What the Customer Wants

There has been the occasional debate between two schools of thought:

You need to ask the customer what he/she wants; and,

The customer doesn’t know what he/she wants until we show them (remember ol Steve Jobs?)

A bulk of the views I’ve come across so far lie on the side of ‘ask the customer’. However, it isn’t often that you find companies that build sound offerings and experiences that delight customers. And when questioned, a lot of them agree that no one really asked the customer. The huge divide between logical sounding answers on innovation, and contradicting real-life actions.

In fact, it all depends on how much improvement you want.

If you only need an incremental edge over competitors, your company’s efforts too will be similar – marginal targets, marginal budgets, marginal efforts. This might include a superficial but fancy-sounding customer survey, or just a few managers in the meeting room thinking of ways to tweak the existing product. In all, uninspiring intent, uninspiring effort, uninspiring results.

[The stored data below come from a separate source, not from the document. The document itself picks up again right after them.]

-- ==== Sys2Proof/Machine/HostOps.lean ====
section
/-!
DEFINITION. The host's operations other than `step()` (`00_scope.md` R8, `70_reset_and_hazards.md` R156 to R160,
`60_exceptions.md` R143, R147), and one transition of the machine per operation. The core never acts on its own, so the sequence of
operations is the host's (R144, decision D32): the model schedules none.
-/

namespace Sys2Proof.Machine

/-- `reset()` (R156, R157): legal in every state, never refused, independent of the state before. The configuration is fixed for the
life of the core and the random source is outside it, so those two fields of the model's own stay (assumption log 1, 2). -/
def hostReset (s : State) : State := State.resetWith s.cfg s.draws

/-- The refusal of every operation but `reset()` before the first `reset()` (R155). -/
def State.afterReset (s : State) (r : Result) : Result := if s.init = false then .refused .notReset else r

/-- `load(bytes)` (R158, R159): the bytes go to `0x200` up and nothing else changes; more than 3584 bytes are `RomTooLarge`, before
any byte is written. It works in the halted state too (R137). -/
def hostLoad (bytes : List Byte) (s : State) : Result :=
  s.afterReset (if imageWf bytes then .next (s.pokeList 0x200 bytes) else .refused .romTooLarge)

/-- One tick of an 8-bit down-counter that stops at 0 (R143). -/
def countDown (b : Byte) : Byte := if b = 0 then 0 else b - 1

/-- The state a tick leaves: both timers counted down, independently (R143). -/
def State.ticked (s : State) : State := { s with DT := countDown s.DT, ST := countDown s.ST }

/-- `tick()` (R143); it works in the halted state too (R137). -/
def hostTick (s : State) : Result := s.afterReset (.next s.ticked)

/-- All sixteen key flags replaced (R147). -/
def State.setKeys (s : State) (k : Vector Bool 16) : State := { s with key := k }

/-- `set_keys(k)` (R147); it works in the halted state too (R137). -/
def hostSetKeys (k : Vector Bool 16) (s : State) : Result := s.afterReset (.next (s.setKeys k))

/-- An operation of the host (R8, R170). -/
inductive HostOp where
  | reset
  | load (bytes : List Byte)
  | step
  | tick
  | setKeys (k : Vector Bool 16)
  deriving DecidableEq, Repr

/-- One operation is one transition (R8). -/
def HostOp.run : HostOp → State → Result
  | .reset, s => .next (hostReset s)
  | .load bytes, s => hostLoad bytes s
  | .step, s => Sys2Proof.Machine.step s
  | .tick, s => hostTick s
  | .setKeys k, s => hostSetKeys k s

/-- A schedule of the host, each operation on the state the one before it left; a refused operation leaves the state as it was, and
the host goes on (R155, R137, R159). -/
def runSchedule : List HostOp → State → State
  | [], s => s
  | o :: os, s =>
    match o.run s with
    | .next t => runSchedule os t
    | .refused _ => runSchedule os s

/-! ## Outputs that are functions of the state -/

/-- `sound_active` (R36): a level, 1 when `ST > 0`. -/
def State.soundActive (s : State) : Bool := decide (0 < s.ST.toNat)

/-- The framebuffer output `fb[x][y]` (R148). -/
def State.pixel (s : State) (p : Pixel) : Bool := s.fb.get p

end Sys2Proof.Machine
end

However, if what your business needs is a leap in growth, you need radically new offerings. That’s where customer inputs come in. From personal experience, I’ve come to realize that customers themselves often may not know or be able to hint at what might be a final solution going forward. But your interactions with your customers will be the only thing that will spark of that genius idea for an innovative new solution. Nothing else can trigger that. No research reports or internal ‘brainstorming’ can. But it is the customer who will help you get there. And the whole journey isn’t like a surgical missile strike or a silver bullet or an instant mix; but more like clay pottery.

You start with a meaningless mass of possibilities, spin them around, try things, make corrections, keep spinning, more tries, more corrections, till finally you have something wonderful shaping out. Something previously unthought of. Something incredible.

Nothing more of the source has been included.